### Stored entries
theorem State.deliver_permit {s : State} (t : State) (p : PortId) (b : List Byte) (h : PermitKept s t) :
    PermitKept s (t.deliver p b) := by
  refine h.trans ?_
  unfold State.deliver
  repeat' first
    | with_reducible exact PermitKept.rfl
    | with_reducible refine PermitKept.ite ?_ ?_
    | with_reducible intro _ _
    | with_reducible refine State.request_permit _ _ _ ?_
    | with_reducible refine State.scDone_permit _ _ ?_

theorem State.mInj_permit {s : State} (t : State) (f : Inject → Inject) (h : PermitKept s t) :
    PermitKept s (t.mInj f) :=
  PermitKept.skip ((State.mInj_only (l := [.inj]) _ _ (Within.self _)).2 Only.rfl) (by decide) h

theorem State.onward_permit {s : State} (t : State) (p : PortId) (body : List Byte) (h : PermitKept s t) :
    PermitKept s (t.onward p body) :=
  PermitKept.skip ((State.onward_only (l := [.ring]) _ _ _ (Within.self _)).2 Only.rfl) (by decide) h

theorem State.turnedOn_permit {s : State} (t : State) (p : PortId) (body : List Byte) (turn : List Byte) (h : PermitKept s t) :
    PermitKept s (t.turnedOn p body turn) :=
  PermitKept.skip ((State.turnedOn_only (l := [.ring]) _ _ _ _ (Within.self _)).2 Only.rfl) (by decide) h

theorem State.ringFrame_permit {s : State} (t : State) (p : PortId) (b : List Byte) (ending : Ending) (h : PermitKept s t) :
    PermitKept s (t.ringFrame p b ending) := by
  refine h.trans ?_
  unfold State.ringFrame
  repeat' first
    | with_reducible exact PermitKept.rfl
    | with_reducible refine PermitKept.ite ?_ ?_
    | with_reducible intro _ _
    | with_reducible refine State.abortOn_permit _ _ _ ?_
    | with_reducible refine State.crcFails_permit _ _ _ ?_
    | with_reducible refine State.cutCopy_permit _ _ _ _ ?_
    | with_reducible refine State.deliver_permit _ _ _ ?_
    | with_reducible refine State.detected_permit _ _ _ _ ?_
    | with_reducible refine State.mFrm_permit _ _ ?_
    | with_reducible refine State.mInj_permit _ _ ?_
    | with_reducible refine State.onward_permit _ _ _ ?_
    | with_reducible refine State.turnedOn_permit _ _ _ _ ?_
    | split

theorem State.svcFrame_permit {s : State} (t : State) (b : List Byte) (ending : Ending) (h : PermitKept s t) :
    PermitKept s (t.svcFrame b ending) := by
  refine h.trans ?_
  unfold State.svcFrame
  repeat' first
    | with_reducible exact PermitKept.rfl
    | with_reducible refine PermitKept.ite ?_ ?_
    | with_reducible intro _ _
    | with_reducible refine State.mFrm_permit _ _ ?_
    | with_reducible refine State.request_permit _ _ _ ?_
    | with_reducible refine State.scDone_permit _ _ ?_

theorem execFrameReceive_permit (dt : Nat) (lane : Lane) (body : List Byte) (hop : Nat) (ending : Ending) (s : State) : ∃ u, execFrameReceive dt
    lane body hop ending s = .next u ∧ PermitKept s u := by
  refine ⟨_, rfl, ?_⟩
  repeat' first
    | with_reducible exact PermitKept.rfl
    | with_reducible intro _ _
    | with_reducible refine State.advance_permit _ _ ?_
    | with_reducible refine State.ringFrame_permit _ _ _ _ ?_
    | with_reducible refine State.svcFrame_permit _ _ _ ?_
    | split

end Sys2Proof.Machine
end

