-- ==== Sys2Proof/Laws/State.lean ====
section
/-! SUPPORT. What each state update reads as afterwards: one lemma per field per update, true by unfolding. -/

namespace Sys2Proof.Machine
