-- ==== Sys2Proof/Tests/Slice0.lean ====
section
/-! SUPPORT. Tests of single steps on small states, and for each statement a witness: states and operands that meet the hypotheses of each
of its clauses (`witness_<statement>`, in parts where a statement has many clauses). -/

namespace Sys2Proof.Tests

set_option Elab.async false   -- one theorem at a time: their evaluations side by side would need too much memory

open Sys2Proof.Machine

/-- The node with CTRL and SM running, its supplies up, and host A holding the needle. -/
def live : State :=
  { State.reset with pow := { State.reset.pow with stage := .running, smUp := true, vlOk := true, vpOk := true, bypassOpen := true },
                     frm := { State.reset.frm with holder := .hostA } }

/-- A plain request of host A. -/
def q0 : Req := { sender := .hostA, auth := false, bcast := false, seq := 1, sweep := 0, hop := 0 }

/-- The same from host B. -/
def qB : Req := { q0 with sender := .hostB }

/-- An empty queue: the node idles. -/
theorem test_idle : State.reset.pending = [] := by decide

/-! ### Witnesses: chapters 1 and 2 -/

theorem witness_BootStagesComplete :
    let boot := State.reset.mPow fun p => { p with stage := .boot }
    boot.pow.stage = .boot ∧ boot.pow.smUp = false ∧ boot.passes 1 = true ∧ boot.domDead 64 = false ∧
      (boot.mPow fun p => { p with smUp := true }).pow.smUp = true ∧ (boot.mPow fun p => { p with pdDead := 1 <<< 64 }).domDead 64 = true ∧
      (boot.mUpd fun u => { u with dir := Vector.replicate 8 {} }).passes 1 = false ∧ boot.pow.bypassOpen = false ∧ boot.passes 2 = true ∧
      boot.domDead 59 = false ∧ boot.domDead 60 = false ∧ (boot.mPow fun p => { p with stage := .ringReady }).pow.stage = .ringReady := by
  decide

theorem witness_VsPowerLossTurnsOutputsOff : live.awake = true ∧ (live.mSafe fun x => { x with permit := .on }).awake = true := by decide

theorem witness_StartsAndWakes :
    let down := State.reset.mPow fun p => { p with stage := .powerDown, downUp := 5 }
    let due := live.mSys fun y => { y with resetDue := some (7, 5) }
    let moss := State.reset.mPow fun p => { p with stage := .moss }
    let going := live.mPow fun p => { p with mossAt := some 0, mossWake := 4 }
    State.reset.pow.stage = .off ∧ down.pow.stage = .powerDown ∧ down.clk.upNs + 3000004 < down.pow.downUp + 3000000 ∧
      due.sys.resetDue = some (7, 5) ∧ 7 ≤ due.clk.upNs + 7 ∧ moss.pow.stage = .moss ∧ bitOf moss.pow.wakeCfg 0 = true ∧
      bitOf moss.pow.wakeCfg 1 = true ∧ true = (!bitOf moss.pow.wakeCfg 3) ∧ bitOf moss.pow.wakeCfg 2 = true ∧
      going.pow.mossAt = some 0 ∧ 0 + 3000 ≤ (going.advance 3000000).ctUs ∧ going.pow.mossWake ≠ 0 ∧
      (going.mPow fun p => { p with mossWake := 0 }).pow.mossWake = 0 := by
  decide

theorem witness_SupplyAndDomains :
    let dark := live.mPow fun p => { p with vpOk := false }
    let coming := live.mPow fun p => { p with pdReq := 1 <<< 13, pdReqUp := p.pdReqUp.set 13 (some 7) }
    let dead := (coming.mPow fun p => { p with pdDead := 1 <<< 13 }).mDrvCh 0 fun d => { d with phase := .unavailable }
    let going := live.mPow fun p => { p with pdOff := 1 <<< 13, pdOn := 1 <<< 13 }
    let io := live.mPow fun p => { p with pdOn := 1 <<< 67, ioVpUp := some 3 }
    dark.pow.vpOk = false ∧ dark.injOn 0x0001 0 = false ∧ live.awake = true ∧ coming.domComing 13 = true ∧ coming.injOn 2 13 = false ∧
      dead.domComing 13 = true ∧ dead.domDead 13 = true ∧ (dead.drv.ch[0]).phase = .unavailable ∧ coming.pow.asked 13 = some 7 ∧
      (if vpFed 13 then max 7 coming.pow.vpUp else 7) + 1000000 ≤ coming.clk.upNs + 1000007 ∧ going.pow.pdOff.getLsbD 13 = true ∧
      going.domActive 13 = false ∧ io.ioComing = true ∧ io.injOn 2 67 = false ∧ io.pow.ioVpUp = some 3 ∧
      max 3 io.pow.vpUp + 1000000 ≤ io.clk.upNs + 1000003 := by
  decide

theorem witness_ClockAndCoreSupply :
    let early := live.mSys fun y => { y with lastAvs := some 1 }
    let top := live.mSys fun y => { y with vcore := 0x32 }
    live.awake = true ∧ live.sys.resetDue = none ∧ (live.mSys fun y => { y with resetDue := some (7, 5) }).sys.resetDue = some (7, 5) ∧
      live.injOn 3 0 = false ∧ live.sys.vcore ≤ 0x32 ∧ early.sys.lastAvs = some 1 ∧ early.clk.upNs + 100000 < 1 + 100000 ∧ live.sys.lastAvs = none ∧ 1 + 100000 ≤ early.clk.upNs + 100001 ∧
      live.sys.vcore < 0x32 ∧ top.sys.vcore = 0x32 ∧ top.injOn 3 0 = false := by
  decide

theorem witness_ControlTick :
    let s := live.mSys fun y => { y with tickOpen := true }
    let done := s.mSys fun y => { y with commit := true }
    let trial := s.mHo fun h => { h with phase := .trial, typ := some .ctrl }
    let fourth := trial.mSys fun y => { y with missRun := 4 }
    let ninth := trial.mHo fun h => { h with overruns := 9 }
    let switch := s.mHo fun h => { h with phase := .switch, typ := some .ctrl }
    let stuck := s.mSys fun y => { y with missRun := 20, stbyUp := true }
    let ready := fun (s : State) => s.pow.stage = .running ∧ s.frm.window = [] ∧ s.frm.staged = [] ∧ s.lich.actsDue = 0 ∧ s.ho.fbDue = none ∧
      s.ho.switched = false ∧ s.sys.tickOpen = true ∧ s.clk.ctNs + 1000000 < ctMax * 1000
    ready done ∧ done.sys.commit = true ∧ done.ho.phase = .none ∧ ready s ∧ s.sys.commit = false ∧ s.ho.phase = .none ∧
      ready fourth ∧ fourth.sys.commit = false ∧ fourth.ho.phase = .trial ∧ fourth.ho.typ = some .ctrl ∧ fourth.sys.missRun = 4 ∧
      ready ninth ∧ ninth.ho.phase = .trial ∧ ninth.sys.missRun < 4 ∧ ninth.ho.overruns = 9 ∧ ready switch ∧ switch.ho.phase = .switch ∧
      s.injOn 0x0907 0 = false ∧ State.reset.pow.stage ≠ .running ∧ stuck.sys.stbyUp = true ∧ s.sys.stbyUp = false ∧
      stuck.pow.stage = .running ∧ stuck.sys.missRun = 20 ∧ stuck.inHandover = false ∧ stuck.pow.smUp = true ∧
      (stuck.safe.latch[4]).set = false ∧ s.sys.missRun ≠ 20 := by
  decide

* * *

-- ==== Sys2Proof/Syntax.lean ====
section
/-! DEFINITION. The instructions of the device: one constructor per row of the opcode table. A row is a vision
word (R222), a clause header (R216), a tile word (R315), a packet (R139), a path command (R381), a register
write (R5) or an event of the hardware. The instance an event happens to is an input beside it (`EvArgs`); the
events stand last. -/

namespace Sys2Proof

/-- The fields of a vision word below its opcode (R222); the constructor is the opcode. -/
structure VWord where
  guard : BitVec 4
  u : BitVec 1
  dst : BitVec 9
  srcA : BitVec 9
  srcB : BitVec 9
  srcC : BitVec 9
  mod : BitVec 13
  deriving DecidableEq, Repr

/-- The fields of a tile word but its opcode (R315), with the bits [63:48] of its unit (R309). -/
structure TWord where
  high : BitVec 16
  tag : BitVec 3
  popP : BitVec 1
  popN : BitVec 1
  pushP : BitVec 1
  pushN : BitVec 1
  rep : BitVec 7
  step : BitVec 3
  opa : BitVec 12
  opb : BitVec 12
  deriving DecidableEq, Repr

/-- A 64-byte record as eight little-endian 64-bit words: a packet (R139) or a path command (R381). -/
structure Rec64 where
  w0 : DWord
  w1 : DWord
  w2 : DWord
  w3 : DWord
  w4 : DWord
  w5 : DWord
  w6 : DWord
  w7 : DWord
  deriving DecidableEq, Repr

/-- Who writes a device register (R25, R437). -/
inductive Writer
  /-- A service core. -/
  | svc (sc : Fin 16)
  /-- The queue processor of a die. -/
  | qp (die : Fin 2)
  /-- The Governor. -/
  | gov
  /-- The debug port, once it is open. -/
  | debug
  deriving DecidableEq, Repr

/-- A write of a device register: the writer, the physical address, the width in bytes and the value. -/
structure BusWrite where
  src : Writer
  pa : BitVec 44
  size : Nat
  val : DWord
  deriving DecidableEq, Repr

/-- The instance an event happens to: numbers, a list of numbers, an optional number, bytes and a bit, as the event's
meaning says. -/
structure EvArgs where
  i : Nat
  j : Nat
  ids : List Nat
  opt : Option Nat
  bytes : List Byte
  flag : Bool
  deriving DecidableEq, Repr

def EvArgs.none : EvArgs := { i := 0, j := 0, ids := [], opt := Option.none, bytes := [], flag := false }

### What to produce
Lines that contain "statement" are to be copied from the records above.

### Result below
/-! SUPPORT. Tests of single steps on small states, and for each statement a witness: states and operands that meet the hypotheses of each
of its clauses (`witness_<statement>`, in parts where a statement has many clauses). -/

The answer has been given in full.